Baseline characteristics and clinical outcomes were summarized using means and SDs for continuous variables, and counts and percentages for categorical variables. The primary outcome was analyzed according to the intent-to-treat principle (i.e., full analysis set), which included all patients randomized. Missing data on primary outcome were multiply imputed using chained equations with predictive mean matching under missing at random assumption, and the estimates from 200 imputed datasets were combined by rubin rules. The change from baseline in WOMAC total score over time was analyzed by fitting a linear mixed-effect model that included baseline value as a covariate; modeled treatment, visit and treatment × visit interaction as fixed effects; and treated sites and individuals as random effects. The same approach was used for secondary continuous outcomes.

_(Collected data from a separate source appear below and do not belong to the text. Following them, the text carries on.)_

-- ==== Sys2Proof/Machine/Run.lean ====
section
/-!
DEFINITION. What moves next (spec 01 R26..R28, R361; 13 R190, R202, R203; 23 R328): packets and their passes, waiting instructions, the
passing of a cycle, cached translations, the spreading of writes, the schedule and what happens without one (log 6).
-/
namespace Sys2Proof.Machine

open Sys2Proof

/-! ## Packets (R26, R27, R361) -/

/-- A wait that ends when the thread tests its instruction again. -/
def Wait.polled : Wait → Bool
  | .poll | .recv _ | .copy _ _ | .half _ | .lanes _ | .retry => true
  | _ => false

/-- A wait that the test of a condition has not ended. -/
def Wait.same : Wait → Bool
  | .poll | .recv _ | .copy _ _ => true
  | _ => false

/-- A wait for a translation to change (R330). -/
def Wait.translation : Wait → Bool
  | .retranslate _ => true
  | _ => false

/-- The wait in which a thread would stand if it executed its next instruction now. -/
def State.tried (s : State) (id : ThreadId) : Wait :=
  match threadStep { s with cur := id } with
  | .next s' => ((s'.thread? id).map (·.wait)).getD .none
  | _ => .none

/-- A thread on its core whose stall count has elapsed and whose wave is not to be pre-empted at once (R26, R46). -/
def State.onCore (s : State) (t : Thread) : Bool :=
  decide (t.status = .running) && decide (t.readyAt ≤ s.now) &&
    (s.wave? t.id.wave).any fun w => decide (w.status = .resident) && !s.overdue w

/-- A thread that stands in front of an instruction which it has not issued. -/
def Thread.fresh (t : Thread) : Bool := t.wait == .none || t.wait == .interlock

/-- A ready thread: it does not wait in an instruction, and no interlock holds its next one (R26). -/
def State.canIssue (s : State) (t : Thread) : Bool := s.onCore t && t.fresh && s.tried t.id != .interlock

/-- A ready thread with its wave. -/
structure Ready where
  t : Thread
  w : Wave
  deriving DecidableEq, Repr

/-- Waiting longer; a tie goes to the lower wave place, then to the lower thread index (R27). -/
def Ready.before (x y : Ready) : Bool :=
  decide (x.t.lastIssue < y.t.lastIssue) || (x.t.lastIssue == y.t.lastIssue &&
    (decide (x.w.place < y.w.place) || (x.w.place == y.w.place && decide (x.t.id.idx < y.t.id.idx))))

/-- Packet order: by wave index in the step, then by thread index (R361). -/
def Ready.lower (x y : Ready) : Bool :=
  decide (x.w.index < y.w.index) || (x.w.index == y.w.index && decide (x.t.id.idx < y.t.id.idx))

/-- Insert in an order. -/
def insertBy (lt : Ready → Ready → Bool) (x : Ready) : List Ready → List Ready
  | [] => [x]
  | y :: ys => if lt x y then x :: y :: ys else y :: insertBy lt x ys

/-- Sort by an order. -/
def sortBy (lt : Ready → Ready → Bool) (xs : List Ready) : List Ready := xs.foldl (fun ys x => insertBy lt x ys) []

/-- The ready threads of a core, longest waiting first. -/
def State.readyOn (s : State) (c : CoreId) : List Ready :=
  sortBy Ready.before <|
    (s.threads.filter fun t => s.coreOf t.id == c && s.canIssue t).filterMap fun t =>
      (s.wave? t.id.wave).map fun w => ⟨t, w⟩

/-- The group of a ready thread. -/
def Ready.group (x : Ready) : Nat × Nat := (x.w.uid, x.w.groupOf x.t.id.idx)

/-- Names in the order of their first appearance. -/
def firsts : List (Nat × Nat) → List (Nat × Nat)
  | [] => []
  | x :: xs => x :: (firsts xs).filter (· != x)

/-- Packet size (R27). -/
def packetRoom : Nat := 64

/-- Add whole groups to a packet that has its leader (R27 step 3). -/
def State.addGroups (s : State) (same : List Ready) : List (Nat × Nat) → List Ready → List Ready
  | [], packet => packet
  | g :: gs, packet =>
    let mine := same.filter fun x => x.group == g
    let whole := (mine.headD ⟨Thread.start bootNode 0 0 0 0, firmwareWave bootImage 0⟩).w
    let extra := mine.filter fun x => !packet.contains x
    if mine.length = (s.liveOfGroup whole g.2).length && decide (packet.length + extra.length ≤ packetRoom) then
      s.addGroups same gs (packet ++ extra)
    else s.addGroups same gs packet

/-- One slot's packet from the ready threads not yet chosen (R27). -/
def State.packet (s : State) (ready : List Ready) : List Ready :=
  match ready with
  | [] => []
  | leader :: _ =>
    let same := ready.filter fun x => x.w.launch == leader.w.launch && x.t.pc == leader.t.pc
    let p := s.addGroups same (firsts (same.map Ready.group)) [leader]
    p ++ (same.filter fun x => !p.contains x).take (packetRoom - p.length)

Four prespecified subgroup analyses of Kellgren-Lawrence criteria (Grade 0, Grade I, Grade II and Grade III), BMI (<18.5, 18.5-24 and >24 kg/m2), duration of disease (<5, 5-10 and >10 years), and unilateral/bilateral KOA were conducted for the primary outcome that comparing LPT group versus HPT group by adding interaction term (ie, BMI × group) into the linear mixed-effect model.
A sensitivity analysis was performed for the primary outcome basing on the per-protocol set, which included patients who adhere to the treatment sessions and follow ups. All analyses were implemented using R software (version 3.6.3).